*WHAT YOU WILL DO*:
The answer must consist of the records, repeated exactly.

*AVAILABLE RECORDS*:
★ ★ ★ ★

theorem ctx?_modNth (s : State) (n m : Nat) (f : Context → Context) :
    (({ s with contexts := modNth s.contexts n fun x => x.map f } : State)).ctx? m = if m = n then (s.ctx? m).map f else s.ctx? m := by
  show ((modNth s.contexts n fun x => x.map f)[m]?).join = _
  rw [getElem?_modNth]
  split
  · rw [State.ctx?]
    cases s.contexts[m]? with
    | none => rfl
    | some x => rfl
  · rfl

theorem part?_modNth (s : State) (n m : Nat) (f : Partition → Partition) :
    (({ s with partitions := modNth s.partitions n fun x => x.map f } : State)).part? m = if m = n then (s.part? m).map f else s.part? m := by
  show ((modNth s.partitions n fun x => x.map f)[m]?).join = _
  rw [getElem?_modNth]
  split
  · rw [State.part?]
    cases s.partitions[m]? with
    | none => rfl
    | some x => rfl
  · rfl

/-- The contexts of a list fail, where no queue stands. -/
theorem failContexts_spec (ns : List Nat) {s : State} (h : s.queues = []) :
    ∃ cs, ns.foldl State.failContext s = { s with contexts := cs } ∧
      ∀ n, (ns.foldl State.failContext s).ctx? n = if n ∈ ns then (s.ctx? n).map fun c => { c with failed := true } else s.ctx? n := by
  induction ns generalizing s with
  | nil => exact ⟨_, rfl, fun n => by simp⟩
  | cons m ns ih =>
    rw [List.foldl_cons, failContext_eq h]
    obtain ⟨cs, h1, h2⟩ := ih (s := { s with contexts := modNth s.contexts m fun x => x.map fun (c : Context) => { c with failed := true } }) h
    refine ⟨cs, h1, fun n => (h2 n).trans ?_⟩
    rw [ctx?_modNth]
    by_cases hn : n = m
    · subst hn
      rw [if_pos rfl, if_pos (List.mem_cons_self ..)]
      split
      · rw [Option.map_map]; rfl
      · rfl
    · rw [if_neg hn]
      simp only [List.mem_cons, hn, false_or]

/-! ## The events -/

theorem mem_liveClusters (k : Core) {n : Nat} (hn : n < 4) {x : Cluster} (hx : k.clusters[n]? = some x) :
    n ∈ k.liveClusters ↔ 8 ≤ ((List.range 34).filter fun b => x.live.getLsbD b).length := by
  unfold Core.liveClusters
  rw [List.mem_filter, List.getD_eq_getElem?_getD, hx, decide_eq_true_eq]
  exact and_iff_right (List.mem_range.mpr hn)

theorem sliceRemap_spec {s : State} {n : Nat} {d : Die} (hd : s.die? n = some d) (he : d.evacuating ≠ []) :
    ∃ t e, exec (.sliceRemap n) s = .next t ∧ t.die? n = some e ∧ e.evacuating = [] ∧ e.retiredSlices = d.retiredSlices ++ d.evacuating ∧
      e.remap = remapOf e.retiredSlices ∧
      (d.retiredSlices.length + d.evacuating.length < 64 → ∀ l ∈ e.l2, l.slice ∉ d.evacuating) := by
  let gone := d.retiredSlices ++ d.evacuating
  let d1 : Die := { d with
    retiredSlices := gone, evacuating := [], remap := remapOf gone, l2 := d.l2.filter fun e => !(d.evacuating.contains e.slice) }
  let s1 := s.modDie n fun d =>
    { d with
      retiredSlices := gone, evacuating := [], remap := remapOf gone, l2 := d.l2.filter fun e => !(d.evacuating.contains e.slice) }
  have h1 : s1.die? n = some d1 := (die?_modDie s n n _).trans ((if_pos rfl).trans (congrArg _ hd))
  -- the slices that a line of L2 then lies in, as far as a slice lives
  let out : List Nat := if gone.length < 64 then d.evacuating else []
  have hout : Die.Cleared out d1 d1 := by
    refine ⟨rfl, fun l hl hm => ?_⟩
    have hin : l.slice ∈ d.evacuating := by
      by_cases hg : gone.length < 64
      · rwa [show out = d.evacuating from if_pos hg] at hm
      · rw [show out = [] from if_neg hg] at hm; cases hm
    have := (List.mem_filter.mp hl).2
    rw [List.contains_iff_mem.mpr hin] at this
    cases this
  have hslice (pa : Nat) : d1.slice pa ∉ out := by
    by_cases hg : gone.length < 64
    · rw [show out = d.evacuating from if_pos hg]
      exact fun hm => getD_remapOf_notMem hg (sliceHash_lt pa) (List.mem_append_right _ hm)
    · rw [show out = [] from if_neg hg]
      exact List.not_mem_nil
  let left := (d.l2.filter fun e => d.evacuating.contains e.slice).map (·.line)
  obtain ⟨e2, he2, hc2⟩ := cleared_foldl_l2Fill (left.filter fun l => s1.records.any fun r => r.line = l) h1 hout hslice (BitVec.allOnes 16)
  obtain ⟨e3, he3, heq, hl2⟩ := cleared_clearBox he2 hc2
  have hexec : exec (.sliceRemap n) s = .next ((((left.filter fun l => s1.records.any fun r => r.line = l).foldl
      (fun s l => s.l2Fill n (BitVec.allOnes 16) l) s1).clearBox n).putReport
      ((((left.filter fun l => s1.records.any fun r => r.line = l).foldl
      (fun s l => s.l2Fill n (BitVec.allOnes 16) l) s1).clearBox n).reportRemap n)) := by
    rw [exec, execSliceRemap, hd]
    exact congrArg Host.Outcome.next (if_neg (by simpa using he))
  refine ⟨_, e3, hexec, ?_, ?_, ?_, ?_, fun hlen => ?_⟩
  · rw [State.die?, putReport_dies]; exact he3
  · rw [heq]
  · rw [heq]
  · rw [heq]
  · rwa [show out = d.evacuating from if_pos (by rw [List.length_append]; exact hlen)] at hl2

★ ★ ★ ★

*REPLY TO THE TASK*:
theorem ctx?_modNth (s : State) (n m : Nat) (f : Context → Context) :
    (({ s with contexts := modNth s.contexts n fun x => x.map f } : State)).ctx? m = if m = n then (s.ctx? m).map f else s.ctx? m := by
  show ((modNth s.contexts n fun x => x.map f)[m]?).join = _
  rw [getElem?_modNth]
  split
  · rw [State.ctx?]
    cases s.contexts[m]? with
    | none => rfl
    | some x => rfl
  · rfl

theorem part?_modNth (s : State) (n m : Nat) (f : Partition → Partition) :
    (({ s with partitions := modNth s.partitions n fun x => x.map f } : State)).part? m = if m = n then (s.part? m).map f else s.part? m := by
  show ((modNth s.partitions n fun x => x.map f)[m]?).join = _
  rw [getElem?_modNth]
  split
  · rw [State.part?]
    cases s.partitions[m]? with
    | none => rfl
    | some x => rfl
  · rfl

/-- The contexts of a list fail, where no queue stands. -/
theorem failContexts_spec (ns : List Nat) {s : State} (h : s.queues = []) :
    ∃ cs, ns.foldl State.failContext s = { s with contexts := cs } ∧
      ∀ n, (ns.foldl State.failContext s).ctx? n = if n ∈ ns then (s.ctx? n).map fun c => { c with failed := true } else s.ctx? n := by
  induction ns generalizing s with
  | nil => exact ⟨_, rfl, fun n => by simp⟩
  | cons m ns ih =>
    rw [List.foldl_cons, failContext_eq h]
    obtain ⟨cs, h1, h2⟩ := ih (s := { s with contexts := modNth s.contexts m fun x => x.map fun (c : Context) => { c with failed := true } }) h
    refine ⟨cs, h1, fun n => (h2 n).trans ?_⟩
    rw [ctx?_modNth]
    by_cases hn : n = m
    · subst hn
      rw [if_pos rfl, if_pos (List.mem_cons_self ..)]
      split
      · rw [Option.map_map]; rfl
      · rfl
    · rw [if_neg hn]
      simp only [List.mem_cons, hn, false_or]

/-! ## The events -/

theorem mem_liveClusters (k : Core) {n : Nat} (hn : n < 4) {x : Cluster} (hx : k.clusters[n]? = some x) :
    n ∈ k.liveClusters ↔ 8 ≤ ((List.range 34).filter fun b => x.live.getLsbD b).length := by
  unfold Core.liveClusters
  rw [List.mem_filter, List.getD_eq_getElem?_getD, hx, decide_eq_true_eq]
  exact and_iff_right (List.mem_range.mpr hn)

theorem sliceRemap_spec {s : State} {n : Nat} {d : Die} (hd : s.die? n = some d) (he : d.evacuating ≠ []) :
    ∃ t e, exec (.sliceRemap n) s = .next t ∧ t.die? n = some e ∧ e.evacuating = [] ∧ e.retiredSlices = d.retiredSlices ++ d.evacuating ∧
      e.remap = remapOf e.retiredSlices ∧
      (d.retiredSlices.length + d.evacuating.length < 64 → ∀ l ∈ e.l2, l.slice ∉ d.evacuating) := by
  let gone := d.retiredSlices ++ d.evacuating
  let d1 : Die := { d with
    retiredSlices := gone, evacuating := [], remap := remapOf gone, l2 := d.l2.filter fun e => !(d.evacuating.contains e.slice) }
  let s1 := s.modDie n fun d =>
    { d with
      retiredSlices := gone, evacuating := [], remap := remapOf gone, l2 := d.l2.filter fun e => !(d.evacuating.contains e.slice) }
  have h1 : s1.die? n = some d1 := (die?_modDie s n n _).trans ((if_pos rfl).trans (congrArg _ hd))
  -- the slices that a line of L2 then lies in, as far as a slice lives
  let out : List Nat := if gone.length < 64 then d.evacuating else []
  have hout : Die.Cleared out d1 d1 := by
    refine ⟨rfl, fun l hl hm => ?_⟩
    have hin : l.slice ∈ d.evacuating := by
      by_cases hg : gone.length < 64
      · rwa [show out = d.evacuating from if_pos hg] at hm
      · rw [show out = [] from if_neg hg] at hm; cases hm
    have := (List.mem_filter.mp hl).2
    rw [List.contains_iff_mem.mpr hin] at this
    cases this
  have hslice (pa : Nat) : d1.slice pa ∉ out := by
    by_cases hg : gone.length < 64
    · rw [show out = d.evacuating from if_pos hg]
      exact fun hm => getD_remapOf_notMem hg (sliceHash_lt pa) (List.mem_append_right _ hm)
    · rw [show out = [] from if_neg hg]
      exact List.not_mem_nil
  let left := (d.l2.filter fun e => d.evacuating.contains e.slice).map (·.line)
  obtain ⟨e2, he2, hc2⟩ := cleared_foldl_l2Fill (left.filter fun l => s1.records.any fun r => r.line = l) h1 hout hslice (BitVec.allOnes 16)
  obtain ⟨e3, he3, heq, hl2⟩ := cleared_clearBox he2 hc2
  have hexec : exec (.sliceRemap n) s = .next ((((left.filter fun l => s1.records.any fun r => r.line = l).foldl
      (fun s l => s.l2Fill n (BitVec.allOnes 16) l) s1).clearBox n).putReport
      ((((left.filter fun l => s1.records.any fun r => r.line = l).foldl
      (fun s l => s.l2Fill n (BitVec.allOnes 16) l) s1).clearBox n).reportRemap n)) := by
    rw [exec, execSliceRemap, hd]
    exact congrArg Host.Outcome.next (if_neg (by simpa using he))
  refine ⟨_, e3, hexec, ?_, ?_, ?_, ?_, fun hlen => ?_⟩
  · rw [State.die?, putReport_dies]; exact he3
  · rw [heq]
  · rw [heq]
  · rw [heq]
  · rwa [show out = d.evacuating from if_pos (by rw [List.length_append]; exact hlen)] at hl2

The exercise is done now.